Monday 26 December 2011

working off the pudding

So, the presents were exchanged, and we are both the happy possessors of some books that we were hoping for, and some that we didn't know existed but like them now we've seen them.  I think the Systems Administrator was genuinely amazed to receive a copy of Revolution and counterrevolution: Class struggle in a Moscow Metal Factory, but in a good way, and I am looking forward to reading The Prince of the Marshes and other occupational hazards of a year in Iraq, though I did start yesterday with Gardens of the World.  It looked a less demanding read, after all that lunch, and it has nice pictures.  The big tabby tried to eat the string from the gammon, and apart from that all passed off peacefully.
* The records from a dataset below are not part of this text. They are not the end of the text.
/-- Every register of block SK_GATE: address of index 0, array strides and counts, fields (R397). -/
def regsSK_GATE_0 : List RegDesc := [
  ⟨0x20004000, [], [⟨0, 1, .wo, 0x0⟩]⟩,
  ⟨0x20004004, [], [⟨0, 1, .ro, 0x0⟩, ⟨1, 1, .ro, 0x0⟩, ⟨2, 1, .ro, 0x0⟩, ⟨4, 3, .ro, 0x4⟩, ⟨7, 1, .ro, 0x0⟩, ⟨8, 4, .ro, 0x0⟩, ⟨12, 1, .ro, 0x0⟩, ⟨13, 1, .ro, 0x0⟩, ⟨14, 1, .ro, 0x0⟩, ⟨15, 1, .ro, 0x0⟩, ⟨16, 1, .ro, 0x0⟩, ⟨17, 1, .ro, 0x0⟩]⟩,
  ⟨0x20004008, [], [⟨0, 3, .rw, 0x4⟩, ⟨3, 1, .rw, 0x0⟩, ⟨4, 1, .ro, 0x0⟩]⟩,
  ⟨0x2000400c, [], [⟨0, 4, .ro, 0x0⟩, ⟨4, 1, .ro, 0x0⟩, ⟨5, 4, .ro, 0x0⟩, ⟨9, 1, .ro, 0x0⟩, ⟨16, 4, .ro, 0xf⟩, ⟨20, 1, .w1c, 0x0⟩]⟩,
  ⟨0x20004010, [], [⟨0, 16, .ro, 0x0⟩, ⟨16, 16, .ro, 0x0⟩]⟩,
  ⟨0x20004014, [], [⟨0, 20, .rw, 0x271⟩]⟩,
  ⟨0x20004018, [], [⟨0, 12, .ro, 0x4e2⟩, ⟨16, 12, .ro, 0x271⟩]⟩,
  ⟨0x2000401c, [], [⟨0, 14, .ro, 0xc35⟩, ⟨16, 12, .ro, 0x271⟩]⟩,
  ⟨0x20004020, [], [⟨0, 8, .ro, 0x20⟩, ⟨8, 8, .ro, 0x20⟩, ⟨16, 8, .ro, 0x20⟩, ⟨24, 8, .ro, 0x20⟩]⟩,
  ⟨0x20004024, [], [⟨0, 8, .ro, 0x10⟩, ⟨8, 8, .ro, 0xff⟩, ⟨16, 4, .ro, 0x0⟩, ⟨20, 1, .ro, 0x0⟩]⟩,
  ⟨0x20004028, [], [⟨0, 21, .ro, 0x0⟩]⟩,
  ⟨0x2000402c, [], [⟨0, 13, .ro, 0x0⟩]⟩,
  ⟨0x20004030, [], [⟨0, 8, .ro, 0xa⟩, ⟨8, 12, .ro, 0x0⟩, ⟨20, 12, .ro, 0x0⟩]⟩,
  ⟨0x20004034, [], [⟨0, 32, .ro, 0x0⟩]⟩,
  ⟨0x20004038, [], [⟨0, 16, .rc, 0x0⟩]⟩,
  ⟨0x2000403c, [], [⟨0, 16, .rc, 0x0⟩]⟩,
  ⟨0x20004040, [], [⟨0, 16, .rc, 0x0⟩]⟩,
  ⟨0x20004044, [], [⟨0, 16, .rc, 0x0⟩]⟩,
  ⟨0x20004048, [], [⟨0, 32, .ro, 0x0⟩]⟩]
def regsSK_GATE : List RegDesc := regsSK_GATE_0

/-! ### Block SK_FLT at 0x20005000 (R508) -/

def A_SK_FLT_LATCH : Nat := 0x20005000
def SK_FLT_LATCH_LATCH : Fld := ⟨A_SK_FLT_LATCH, 0, 6⟩
def SK_FLT_LATCH_CLR_REFUSED : Fld := ⟨A_SK_FLT_LATCH, 8, 1⟩
def A_SK_FLT_FIRST : Nat := 0x20005004
def SK_FLT_FIRST_BIT : Fld := ⟨A_SK_FLT_FIRST, 0, 4⟩
def SK_FLT_FIRST_SEC : Fld := ⟨A_SK_FLT_FIRST, 16, 16⟩
def A_SK_FLT_CNT : Nat := 0x20005008
def SK_FLT_CNT : Fld := ⟨A_SK_FLT_CNT, 0, 16⟩

/-- Every register of block SK_FLT: address of index 0, array strides and counts, fields (R508). -/
def regsSK_FLT_0 : List RegDesc := [
  ⟨0x20005000, [], [⟨0, 6, .w1c, 0x0⟩, ⟨8, 1, .w1c, 0x0⟩]⟩,
  ⟨0x20005004, [], [⟨0, 4, .ro, 0xf⟩, ⟨16, 16, .ro, 0x0⟩]⟩,
  ⟨0x20005008, [], [⟨0, 16, .rc, 0x0⟩]⟩]
def regsSK_FLT : List RegDesc := regsSK_FLT_0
It feels slightly odd not being at work today, it being a Monday, but the plant centre is closed.  Not for us the frenzy of the Boxing Day sales.  Since it was warm, dry and fairly calm, I got on with raking up leaves from the young oak tree in the back garden.  It was planted by our predecessors, not long before we moved in, and we always call it 'the little oak tree', although 18 years on it is not very little.  The leaves hung on until not long before Christmas, then the strong winds took them off and blew a lot of them into the borders, which is slightly irritating as I want them to make leaf mould, and it is far quicker raking them off the lawn than picking them out from among the plants in the beds.
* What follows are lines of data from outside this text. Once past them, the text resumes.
/-- What a chip put on a pin, a lane or a bus. -/
inductive Out where
  /-- a register or memory read completed with this word -/
  | readData (p : Port) (v : Word)
  /-- a read of several bytes completed -/
  | readBytes (p : Port) (bs : List Byte)
  /-- an access ended with a bus error of this cause (R459) -/
  | busErr (p : Port) (cause : Nat)
  /-- a frame of symbols left Balgal lane `n` -/
  | frame (n : Nat) (ss : List Sym)
  /-- a flash order left Balgal lane `n` -/
  | flash (n : Nat) (ss : List Sym)
  /-- symbols left port `p` of the Skerry of cell `g` -/
  | onward (g p : Nat) (ss : List Sym)
  /-- an Ethernet frame left port `p` -/
  | eth (p : Nat) (m : EthMsg)
  /-- a copy frame left mate lane `n` (R530) -/
  | copy (n : Nat) (recs : List CopyRec)
  /-- a profile frame left mate lane 0 (R576) -/
  | profile (f : ProfFrame)
  /-- MSI-X vector `v` -/
  | msix (v : Nat)
  /-- a line of text left the monitor port of a chip -/
  | line (c : Chip) (l : Line)
  /-- a PMBus write: address, command, data -/
  | pmbus (addr cmd v : Nat)
  /-- a request of this chip to the host over PCIe ended well: a write or a read, the host address, the bytes (R603) -/
  | host (wr : Bool) (addr : Nat) (bs : List Byte)
deriving DecidableEq, Repr

/-! ### Arm engines and run-ahead (R203 to R251, R697) -/

/-- A cell's place in the lists, as of its last re-rank: list (0 none, 1 bypassed, 2 inserted), class, voltage then in
0.1 V, the arm's charge then, switching count (R210 to R213). -/
structure Rank where
  list : Nat
  cls : Nat
  v : Int
  q : Int
  sw : Nat
deriving DecidableEq, Repr

def Rank.zero : Rank := ⟨0, 0, 0, 0, 0⟩

/-- A stretch of one expected STATE: CT of its start, the state, the arm's charges Q and Q+ then (R205). -/
structure Seg where
  ct : Nat
  st : Nat
  q : Int
  qp : Int
deriving DecidableEq, Repr

/-- What a cell record holds beside REEF_REC (R203 to R231), and the sending of the cell's part (R77). -/
structure Rec where
  /-- SWITCH in 32 bits -/
  sw : Nat
  /-- last written status: HEALTH, APPLIED, PART; whether there has been one since the end of BUILD -/
  health : Nat
  applied : Nat
  part : Nat
  got : Bool
  /-- FAULT of the last accepted status -/
  fault : Bool
  /-- step cell, or weave -/
  weave : Bool
  /-- marked for retirement -/
  retire : Bool
  /-- stretches of expected STATE, newest first -/
  segs : List Seg
  /-- CT, Q and Q+ at the end of the window of the last accepted VCAP -/
  winCt : Nat
  winQ : Int
  winQp : Int
  /-- CT at which a swap gives the cell back to the lists; 0 for not held (R227) -/
  hold : Nat
  /-- CT of the end of the swap that served its refresh, until a later status comes; 0 for none -/
  served : Nat
  /-- COUNT at its first refresh request, plus 1; accepted statuses in a row with it; served ahead of others (R228) -/
  refAt : Nat
  refRun : Nat
  late : Bool
  /-- over-voltage statuses in a row (R229), differing statuses in a row (R208) -/
  ov : Nat
  diff : Nat
  /-- ferry cycles since a status was accepted; ferry cycle of the last accepted one, plus 1 (R204, R209) -/
  age : Nat
  cyc : Nat
  /-- retirement: APPLIED bypass or block was seen; ACTIONs sent; ferry cycle of the last, plus 1; ACTION 0x02 sent -/
  shown : Bool
  tries : Nat
  actAt : Nat
  thy : Bool
  /-- a retire timeout asks for another ACTION -/
  again : Bool
  rank : Rank
  /-- the part: blocks sent while in flight, ferry cycle of the last block plus 1, rejections in a row -/
  partBusy : Bool
  partBlk : Nat
  partAt : Nat
  partRej : Nat
  /-- a rejection of the part sent last has been counted -/
  partSeen : Bool
deriving DecidableEq, Repr

def Rec.zero : Rec :=
  { sw := 0, health := 0, applied := 0, part := 0, got := false, fault := false, weave := false, retire := false, segs := [], winCt := 0,
    winQ := 0, winQp := 0, hold := 0, served := 0, refAt := 0, refRun := 0, late := false, ov := 0, diff := 0, age := 0,
    cyc := 0, shown := false, tries := 0, actAt := 0, thy := false, again := false, rank := .zero, partBusy := false,
    partBlk := 0, partAt := 0, partRej := 0, partSeen := false }

/-- A fast arm-current result with the sign of R30: value in Q16.16 A, SETTLE, CT of its end. -/
structure IRes where
  v : Int
  settle : Bool
  ct : Nat
deriving DecidableEq, Repr

/-- One arm engine (R205, R213 to R220, R232, R246). -/
structure ArmSt where
  /-- Q and Q+ in Q16.16 A times 80 ns -/
  q : Int
  qp : Int
  /-- the last valid fast result -/
  lastI : Int
  /-- fast results, newest first: up to 26 marked SETTLE, then 27 from the newest valid one on -/
  res : List IRes
  /-- i − i* of the last judged sub-window (R304) -/
  err : Int
  /-- references of the control period in progress, and sub-windows ended in it (R298) -/
  iref : Int
  islope : Int
  subs : Nat
  /-- sub-windows since the last regulator change, changes in this ferry cycle, quiet ferry cycles, all results of this
  cycle, and of the last one, inside the band (R217, R219) -/
  gap : Nat
  cyc : Nat
  quiet : Nat
  inBand : Bool
  wasIn : Bool
  /-- COUNT at which each head last changed, plus 1: INS_CHG, INS_DIS, BYP_CHG, BYP_DIS (R215) -/
  headAt : List (Nat × Nat)
  /-- ferry-cycle starts: ferry cycle, CT, Q, Q+ -/
  starts : List (Nat × Nat × Int × Int)
  /-- ranks computed by the full re-sort in progress, and the cells updated since it began (R214) -/
  resort : List (Nat × Rank)
  since : List Nat
  /-- updates not yet re-ranked, oldest first (R213) -/
  queue : List Nat
  /-- arm-short and arm-capacity armed (R232) -/
  short : Bool
  trip : Bool
  /-- a stage has been decided for the arm (R246) -/
  decided : Bool
deriving DecidableEq, Repr

def ArmSt.zero : ArmSt :=
  { q := 0, qp := 0, lastI := 0, res := [], err := 0, iref := 0, islope := 0, subs := 0,
    gap := 1000, cyc := 0, quiet := 0, inBand := true, wasIn := false, headAt := [], starts := [], resort := [], since := [], queue := [],
    short := false, trip := false, decided := false }

/-- A command half (R127). -/
structure Berth where
  stA : Nat
  stB : Nat
  valid : Bool
  action : Nat
  dutyA : Nat
  dutyB : Nat
  stAfter : Nat
  after : Nat
deriving DecidableEq, Repr

def Berth.zero : Berth := ⟨0, 0, false, 0, 0, 0, 0, 0⟩

/-- A staged epoch as the Balgal keeps it: number, commit instant, the cells' command halves, the arms decided, the
rotation swaps of stages A and B of each arm (R240, R246). -/
structure Epoch where
  num : Nat
  ct : Nat
  cells : List (Nat × Berth)
  done : List Nat
  rot : List (Nat × Nat × Nat)
deriving DecidableEq, Repr

/-- An expected change of STATE: its CT, the cell, the state, and whether a flash order makes it (R207). -/
structure StEv where
  ct : Nat
  g : Nat
  st : Nat
  flash : Bool
deriving DecidableEq, Repr

/-- The arm engines, the planner and the stages (R203 to R251). -/
structure Reef where
  recs : List (Nat × Rec)
  arms : List (Nat × ArmSt)
  events : List StEv
  /-- staged epochs, newest first -/
  epochs : List Epoch
  /-- the command halves planned for the next ferry, full or not, with the rotation swaps of each arm -/
  plan : List (Nat × Berth)
  rot : List (Nat × Nat × Nat)
  full : Bool
  /-- ferry cycle in progress: N, and CT of its start -/
  cyc : Nat
  start : Nat
  /-- ferry cycles since the start of the control period -/
  ferry : Nat
  /-- an epoch has been committed (R267); the last two, with their commit instants -/
  lastEp : List (Nat × Nat)
deriving DecidableEq, Repr

def Reef.zero : Reef := ⟨[], [], [], [], [], [], false, 0, 0, 0, []⟩

/-! ### Loop engine (R270 to R308) -/

/-- A trace tap between its samples: samples since ARM, samples still to take after the trigger (R305). -/
structure Tap where
  n : Nat
  left : Nat
deriving DecidableEq, Repr

def Tap.zero : Tap := ⟨0, 0⟩

/-- What the loop engine holds beside its registers. -/
structure Loop where
  /-- by source code: the last valid value latched, plus 1; 0 for none since the end of BUILD (R276) -/
  held : List (Nat × Nat)
  /-- the value each driven sink takes at the next period start, plus 1 (R271) -/
  next : List (Nat × Nat)
  /-- integral terms of PI slots -/
  integ : List (Nat × Int)
  /-- passes since each change of a BAND slot, newest first, up to 255 (R283) -/
  hist : List (Nat × List Nat)
  /-- error of each slot, and its input A after the hold, in the last pass -/
  err : List (Nat × Int)
  inA : List (Nat × Nat)
  /-- RAMP slots due to start (R285), slots that LOOP_RESTART named (R292) -/
  start : List Nat
  restart : List Nat
  /-- a pass has seen COMMITTING at 0 since the last that saw it at 1 (R291) -/
  sawOff : Bool
  /-- flags that a swap has set, for the pass that follows (R294) -/
  swapFlags : List (Nat × Nat)
  taps : List (Nat × Tap)
deriving DecidableEq, Repr

def Loop.zero : Loop := ⟨[], [], [], [], [], [], [], [], false, [], []⟩

/-! ### Profile generator (R563 to R583) -/

/-- A stretch of a plan under one jerk: its start and length in s, p, v and a at its start, the jerk, the phase of
PROF_STAT, and whether it belongs to a reversal. -/
structure PSeg where
  t : F64
  dur : F64
  p : F64
  v : F64
  a : F64
  j : F64
  phase : Nat
  rev : Bool
deriving DecidableEq, Repr

/-- The profile generator: the plan from CT `t0` on, and p and v after its end; whether the position is kept unreduced
(R565); the target of the present command; a pending command (code, target); the working limits in force; LOOP_PARAM
[SLIP_PARAM] as last latched (R574). -/
structure Prof where
  t0 : Nat
  segs : List PSeg
  tE : F64
  pE : F64
  vE : F64
  posMode : Bool
  target : Int
  pend : Option (Nat × Nat)
  limV : Nat
  limA : Nat
  limD : Nat
  limJ : Nat
  slip : Nat
deriving DecidableEq, Repr

def Prof.zero : Prof := ⟨0, [], .zero, .zero, .zero, true, 0, none, 0, 0, 0, 0, 0⟩

/-! ### Recorder (R426 to R444) -/

/-- A trigger engine between its samples: the judged samples, newest first, and the midpoint of the newest in 0.1 ns;
primed for a rise and for a fall; COUNT at which the time hold-off ends and events still suppressed (R437 to R440). -/
structure Eng where
  vals : List Int
  mid : Int
  rise : Bool
  fall : Bool
  holdTo : Nat
  holdEv : Nat
deriving DecidableEq, Repr

def Eng.zero : Eng := ⟨[], 0, false, false, 0, 0⟩

/-- The recorder beside its registers (R428 to R442). -/
structure Recd where
  engs : List (Nat × Eng)
  /-- rows stored since the entry into FILL; the row of the ring that is the trigger row, plus 1 -/
  rows : Nat
  trigRow : Nat
  /-- the next row is the trigger row; pre-trigger rows held at the trigger; rows still to record -/
  trigNext : Bool
  pre : Nat
  left : Nat
  /-- the trigger edge: COUNT plus 1, CT; engines that fired on it; FORCED 1, AUTO 2; CROSS_CT; CHART_ID -/
  trigAt : Nat
  fireCt : Nat
  fires : Nat
  how : Nat
  cross : Nat
  chartId : Nat
  extra : Nat
  /-- COUNT at the entry into READY; COUNT plus 1 at the end of the last capture, which rearms -/
  readyAt : Nat
  rearm : Nat
  /-- row-clock edges since the last row; CT stepped, rows dropped since the last row; rows that carry STEP and GAP, the
  latest, plus 1 -/
  edges : Nat
  stepped : Bool
  dropped : Bool
  stepRow : Nat
  gapRow : Nat
  /-- windows gathered by a channel under decimation -/
  acc : List (Nat × Win)
  /-- accepted statuses of cells that a channel names: ferry cycle and word; the word each channel showed last -/
  cells : List (Nat × List (Nat × Nat))
  shown : List (Nat × Nat)
  /-- rows waiting for SRAM: address and bytes -/
  queue : List (Nat × List Byte)
  /-- segments of the captures, oldest first -/
  caps : List Nat
deriving DecidableEq, Repr

def Recd.zero : Recd :=
  { engs := [], rows := 0, trigRow := 0, trigNext := false, pre := 0, left := 0, trigAt := 0, fireCt := 0, fires := 0,
    how := 0, cross := 0, chartId := 0, extra := 0, readyAt := 0, rearm := 0, edges := 0, stepped := false, dropped := false,
    stepRow := 0, gapRow := 0, acc := [], cells := [], shown := [], queue := [], caps := [] }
Raking is good post Christmas lunch exercise.  I have a plastic lawn rake with broad tines, that can't spear leaves on their tips.  The secret is to grasp the handle with your palms and the flat, palm side of your fingers, all those bits of the hand that naturally and easily form callous in response to manual work.  Avoid running it over the soft flap between thumb and index finger.  It's easily done without thinking, and at the end of the session you will have removed a disc of skin from your hand, which will sting like hell.  The same thing holds true for holding brushes if you are painting a wall or fence.

I also went on cutting the remains of the long grass at the edges of the daffodil lawn.  That's a job that I started and half finished about two months ago, then got sidetracked into doing other things.  Some of the clippings are green, but I'm hoping that they'll burn OK on the bonfire, mixed in with the brambles I've been cutting out of the wood, and other woody debris.  They look too weedy to put on the compost heap.  The eleagnus hedge has ballooned out over the lawn, and I'm taking that back as well.  I can't believe that one is supposed to cut Eleagnus x ebbingei in late December, and if we have a sudden cold spell (not unlikely in January and February) the hedge may suffer and I shall wish I'd done things more by the book.  With the mild autumn the hedge has just kept growing, and if I leave cutting it until the spring I'll trample on the daffodils.  I haven't seen any emerging daffodil leaves yet, but I expect they'll be through pretty soon, if the weather continues like this.

Blackbirds and robins were singing all around the garden.  It's easy to forget that the worst of the winter is probably still to come.